■ Your objective
Every line below that holds the string "inductive" must be copied.

====== Excerpted data ======

/-! ### Interrupt messages (chapter 17) and faults (chapter 18) -/

/-- An interrupt message raised and not yet routed (R480). -/
structure IrqMsg where
  cls : Byte
  inst : BitVec 18
  event : BitVec 11
  polder : Bool
  /-- Owner whose route table serves it: 0 to 15 parcel, 16 Polder or no one. -/
  owner : Fin 17
  /-- For a message of IR_SEND, the route entry that it carries in place of a table's (R489). -/
  sent : Option (Word × Word)
  deriving DecidableEq, Repr

/-- A pair of route and vector in a storm table (R490). -/
structure StormPair where
  owner : Fin 17
  msg : IrqMsg
  deriving DecidableEq, Repr

/-- A parcel reset in progress (R493). -/
structure PrSt where
  step : Fin 8
  waitPolder : Bool
  consented : Bool
  deriving DecidableEq, Repr

/-- Messages of one fault source waiting for the ring, oldest first, and drops since the last delivery (R508). -/
structure SrcBuf where
  msgs : List Quad
  lost : Nat
  deriving DecidableEq, Repr

/-- A counter of a collector (R514, R515): pair, window exponent and threshold in force, window, count. -/
structure Counter where
  src : BitVec 16
  kind : Byte
  n : Nat
  w : Nat
  window : Nat
  count : Nat
  deriving DecidableEq, Repr

/-- One tile fault collector. -/
structure ColSt where
  /-- FC_LOG, oldest first. -/
  log : List Quad
  counters : List Counter
  /-- JUNCTION_RANGE active (R511); RAIL_LOST stands in `Keeper.railLost`. -/
  junction : Bool
  stopped : Bool
  /-- Promoted messages not yet signalled to their source blocks (R516). -/
  promoted : List Quad
  deriving DecidableEq, Repr

/-- One input pin (R526 to R529). -/
structure PinSt where
  active : Bool
  rateWindow : Nat
  rateCount : Nat
  deriving DecidableEq, Repr

/-! ### Management and JTAG (chapter 19) -/

/-- Progress of a session (R535). -/
inductive SessPhase where | challenged | open | recovery deriving DecidableEq, Repr

/-- A management session. -/
structure Sess where
  id : BitVec 32
  keyId : BitVec 32
  phase : SessPhase
  via : Transport
  /-- Transcript of the handshake and the shared secret. -/
  transcript : List Byte
  secret : List Byte
  /-- SEQ values accepted, newest first, within the replay window; next SEQ to send (R537). -/
  seen : List Word
  txSeq : Word
  /-- Stored responses of the last 16 requests: REQ_ID, RESULT, data (R538). -/
  responses : List (Word × Byte × List Byte)
  deriving DecidableEq, Repr

/-- An authenticated request waiting for the keeper (R538). -/
structure QueuedReq where
  session : BitVec 32
  reqId : Word
  op : BitVec 16
  args : List Byte
  deriving DecidableEq, Repr

/-- What the module sent on its management ports: session, TYPE, REQ_ID, RESULT, data.  An answer to an MCTP control
message has session and TYPE 0. -/
structure MgtOut where
  session : BitVec 32
  type : Byte
  reqId : Word
  result : Byte
  data : List Byte
  deriving DecidableEq, Repr

/-- JTAG instruction register contents (R545); `debug`: a debug instruction of R546. -/
inductive TapIr where | bypass | idcode | samplePreload | extest | clamp | highz | debug deriving DecidableEq, Repr

/-- Management endpoint, debug unlock and TAP. -/
structure Mgmt where
  sessions : List Sess
  queue : List QueuedReq
  out : List MgtOut
  /-- Port in use, and link levels of MGT0 and MGT1 (R532). -/
  active : Option (Fin 2)
  link : BitVec 2
  eid : Byte
  /-- Global address prefixes formed by SLAAC (R531). -/
  prefixes : List Word
  /-- Unsolicited Neighbor Advertisements sent (R532). -/
  advertised : Nat
  /-- Last PTP timestamp of each MAC (R533). -/
  ptp : Vector Word 2
  /-- Identity keys derived and not erased (R543, R82). -/
  keysValid : Bool
  /-- Retained fault messages with the parcel each is attributed to, oldest first, and the next index (R541). -/
  log : List (Quad × Option Parcel)
  logNext : Nat
  /-- TB_NOW.NS at which the debug unlock in force ends (R546). -/
  unlockEnd : Nat
  /-- TAP instruction last loaded. -/
  tapIr : TapIr
  /-- Boundary-scan register. -/
  bsr : List Bool
  /-- What the data register that the last TAP instruction selects holds. -/
  tapDr : Quad
  deriving DecidableEq, Repr

/-! ### Accesses -/

/-- How an access of a master ended (R26, R60, R340). -/
inductive Resp where
  | ok
  | data (w : Word)
  | bytes (b : List Byte)
  | poison
  | error
  | frozen
  | held
  deriving DecidableEq, Repr

/-! ### The state -/

/-- The state of the module. -/
structure State where
  /-- Commands waiting, first in, first out. -/
  pending : List Instr
  keeper : Keeper
  tb : Timebase
  fuses : Fuses
  loader : Loader
  /-- Stored bits of every control-space register, by physical address (R5 to R9). -/
  regs : Table Word
  /-- Memory: local DRAM and CXL pool memory, byte by byte; an unlisted byte reads 0 (R330). -/
  mem : List Host.Cell
  /-- Lines whose memory location holds the breach mark or the poison code, rising (R300, R324). -/
  poison : List Nat
  lcs : Table LCore
  isls : Table Isl
  migrations : List Migration
  holders : Table Holder
  slices : Table SliceSt
  cts : Table CtSt
  outReqs : List Outstanding
  chans : Table ChanSt
  maps : Table MapSt
  queues : Table QSt
  qdma : Table QdmaSt
  tags : List TagLatch
  scs : Table ScSt
  pes : Table PeSt
  /-- Mirror links IT0/IT1 and IT2/IT3 are up (R373). -/
  mirrorUp : BitVec 2
  ports : Table PortSt
  ctxs : Table CtxSt
  slots : Table AccSlot
  accs : Table AccSt
  cuts : Table CutState
  cutReqs : List CutReq
  /-- Raised interrupt messages of each tile, oldest first (R481). -/
  irqs : Table (List IrqMsg)
  storms : Table (List StormPair)
  /-- Tokens missing from each route's bucket, by route table, class and instance (R490). -/
  buckets : Table Nat
  resets : Table PrSt
  srcBufs : Table SrcBuf
  cols : Table ColSt
  pins : Table PinSt
  mgmt : Mgmt
  /-- The latest response to each master. -/
  resps : List (Master × Resp)
  /-- MODEL FIELD: every progress value that ROM routines have written to PROG0 to PROG3, newest first. -/
  progress : List Progress
  /-- MODEL FIELD: how many free values have been drawn (see the assumption log). -/
  free : Nat
  deriving DecidableEq, Repr

/-! ### Initial values (State.reset: right after the power-on reset, in KEEPER) -/

/-- The flat descriptor of R103: VALID 1, WORLD `w`, FLOOR U, R W X 1, LIMIT 2^57 - 1, BASE 0. -/
def flatDesc (w : Bool) : Quad :=
  (if w then 0xCE000000000000000000000000000000 else 0x8E000000000000000000000000000000 : Quad) |||
    ((0x01FFFFFFFFFFFFFF : Quad) <<< 64)

def Straps.init : Straps := ⟨false, 0, 0, 0, false⟩

def Keeper.init : Keeper where
  mode := .keeper
  trans := .none
  wakePhase := .none
  quiesced := false
  holdFromStart := false
  pwren := 0
  pgood := 0
  railLost := 0
  straps := Straps.init
  xwakeHigh := true
  wakeLatch := []
  zeroLatch := []
  wakeZeroize := false
  mismatches := []
  triedA := false
  triedB := false
  wroteA := false
  alive := false
  ppsOut := false
  aliveMult := 0
  ppsMult := 0
  ppsRise := 0
  aliveStopped := false

def Timebase.init : Timebase := ⟨0, 0, false, 0, 0, Vector.replicate 6 0⟩

/-- Slot 0 holds the digest programmed at manufacture, any value (R33). -/
def Fuses.init : Fuses := ⟨(Vector.replicate 4 none).set 0 (some Config.ownerDigest), 0, 0, 0, false⟩

def Rebuild.init : Rebuild := ⟨0, 0, [], 0⟩

def Loader.init : Loader := ⟨none, none, none, none, [], Rebuild.init, none⟩

def ExcBank.init : ExcBank := ⟨0, 0, 0, 0, 0, 0, 0, 0, 0, 0, 0, 0⟩

/-- PTCTL resets with LV5 = 1, TIMECTL with UTIME = 1 (Table 4.2). -/
def WorldBank.init : WorldBank := ⟨ExcBank.init, 0, 0, 2, 0, 1, Vector.replicate 4 0, 0, 0⟩

/-- H1CTL and S2CTL have PTCTL's layout, so LV5 = 1. -/
def HypBank.init : HypBank := ⟨ExcBank.init, 2, 0, 2, 0, 0, 0⟩

def Gateway.init : Gateway := ⟨0, 0, 0, 0, 0, 0, 0, 0, 0⟩

def Stops.none : Stops := ⟨false, false, false, false, false, false, false, false, false, false, false⟩

def StopReqs.none : StopReqs := ⟨false, false, false, false, false⟩

def WcsBank.init : WcsBank := ⟨0, [], []⟩

def LCore.init : LCore where
  g := Vector.replicate 32 0
  f := Vector.replicate 32 0
  seg := Vector.replicate 32 (flatDesc false)
  pc := 0
  csd := flatDesc false
  psw := 0
  fore := WorldBank.init
  pold := WorldBank.init
  hyp := HypBank.init
  gw := Gateway.init
  fpsr := 0
  fpcr := 0
  fpxr := 0
  fpxa := 0
  fpCount := 0
  resv := Option.none
  resvHold := false
  pendS := []
  pendH := []
  pendG := []
  pendP := []
  gate := []
  stops := Stops.none
  reqs := StopReqs.none
  heldHalt := false
  waiting := false
  ioWait := Option.none
  tlb := []
  walked := []
  storeBuf := []
  contention := []
  far := Option.none
  bank0 := WcsBank.init
  bank1 := WcsBank.init
  activeBank := false
  bankPend := false
  lateCheck := Option.none
  overrun := Option.none
  micro := Option.none
  breakpoints := []
  host := Option.none
  deniedAddr := 0

def PCore.init : PCore := ⟨.unassigned, 0, none, true, .none, 0, false, [], [], false, false, false, WcsBank.init, WcsBank.init⟩

def IslSlot.init : IslSlot := ⟨none, 0, .none, []⟩

def Isl.init : Isl := ⟨3, Vector.replicate 4 IslSlot.init, Vector.replicate 4 PCore.init, 7, 0, 0, 0⟩

def Holder.init : Holder := ⟨[], [], [], [], [], [], [], [], []⟩

def SliceSt.init : SliceSt := ⟨[], [], [], [], [], none, none, none, false, [], []⟩

def CtSt.init : CtSt := ⟨[], [], 0, []⟩

def ChanSt.init : ChanSt where
  st := .absent
  dimm := none
  rate := 0
  hot := false
  sr := .none
  readQ := []
  writeQ := []
  openRow := []
  postponed := []
  raa := []
  neighbours := []
  lfsr := 0
  errlog := []
  caWrite := none
  caPoison := []
  zeroed := false
  served := []
  burstTotal := 0

def MapSt.init : MapSt := ⟨false, false, 0, []⟩

def QSt.init : QSt := ⟨[], [], false, false, none, [], [], 0⟩

def QdmaSt.init : QdmaSt := ⟨false, false, none, 0, 0, false⟩

def ScSt.init : ScSt where
  st := .disabled
  start := none
  ownRec := none
  partnerRec := none
  sent := none
  stored := false
  active := none
  standby := none
  holder := none
  asking := none
  revoking := false
  parkCause := 0
  holdoff := 0
  exch := none
  nextOrder := 0
  moved := 0
  lastResidual := 0
  lastDevstat := 0
  lastOrder := 0
  lastTag := 0
  nonExchange := 0
  takeover := false
  needEstablish := false
  clearing := false
  disableAfter := false
  post := none
  handoverTo := none
  orderSent := false
  beatFrozen := false
  listOpen := false

def PeSt.init : PeSt := ⟨false, false, false, []⟩

def PortSt.init : PortSt where
  st := .absent
  train := .none
  twidth := 0
  rate := 0
  flit := false
  reversed := false
  causeFw := false
  deadUntilCompose := false
  peerRxWin := 0
  failedOnce := false
  rxNext := 0
  txNext := 0
  txAcked := 0
  unacked := []
  txWait := []
  out := []
  rxQueue := []
  nakAt := none
  ackOwed := false
  cxlUnits := 0
  dropped := []
  inboundHeld := false
  powerCut := false

def CtxSt.init : CtxSt := ⟨.disabled, 0, 0, none, 16⟩

def AccSlot.init : AccSlot := ⟨false, 0, false, none, []⟩

def AccSt.init : AccSt := ⟨false, 0, Vector.replicate 4 0, []⟩

def PrSt.init : PrSt := ⟨0, false, false⟩

def SrcBuf.init : SrcBuf := ⟨[], 0⟩

def ColSt.init : ColSt := ⟨[], [], false, false, []⟩

def PinSt.init : PinSt := ⟨false, 0, 0⟩

def Mgmt.init : Mgmt where
  sessions := []
  queue := []
  out := []
  active := none
  link := 0
  eid := 0
  prefixes := []
  advertised := 0
  ptp := Vector.replicate 2 0
  keysValid := false
  log := []
  logNext := 0
  unlockEnd := 0
  tapIr := .idcode
  bsr := []
  tapDr := 0

/-! ### Outcomes -/

/-- Reasons to stop with a fault.  None: the manual answers every access, and every event, with an effect, an
error response or a logged fault message, so no command stops the module. -/
inductive Fault where
  deriving DecidableEq, Repr

/-- Reasons to refuse a command. -/
inductive Refusal where
  /-- Raised by `exec` for a command that has no meaning yet; safe. -/
  | notModelled (mnemonic : String)
  deriving DecidableEq, Repr

/-- The module right after the power-on reset of R552: mode KEEPER, every register at its reset value, every
supply group off, nothing in memory. -/
def State.reset : State where
  pending := []
  keeper := Keeper.init
  tb := Timebase.init
  fuses := Fuses.init
  loader := Loader.init
  regs := []
  mem := []
  poison := []
  lcs := []
  isls := []
  migrations := []
  holders := []
  slices := []
  cts := []
  outReqs := []
  chans := []
  maps := []
  queues := []
  qdma := []
  tags := []
  scs := []
  pes := []
  mirrorUp := 0
  ports := []
  ctxs := []
  slots := []
  accs := []
  cuts := []
  cutReqs := []
  irqs := []
  storms := []
  buckets := []
  resets := []
  srcBufs := []
  cols := []
  pins := []
  mgmt := Mgmt.init
  resps := []
  progress := []
  free := 0

end Sys2Proof.Machine
end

======

■ Exercise output
inductive SessPhase where | challenged | open | recovery deriving DecidableEq, Repr
inductive TapIr where | bypass | idcode | samplePreload | extest | clamp | highz | debug deriving DecidableEq, Repr
inductive Resp where
inductive Fault where
inductive Refusal where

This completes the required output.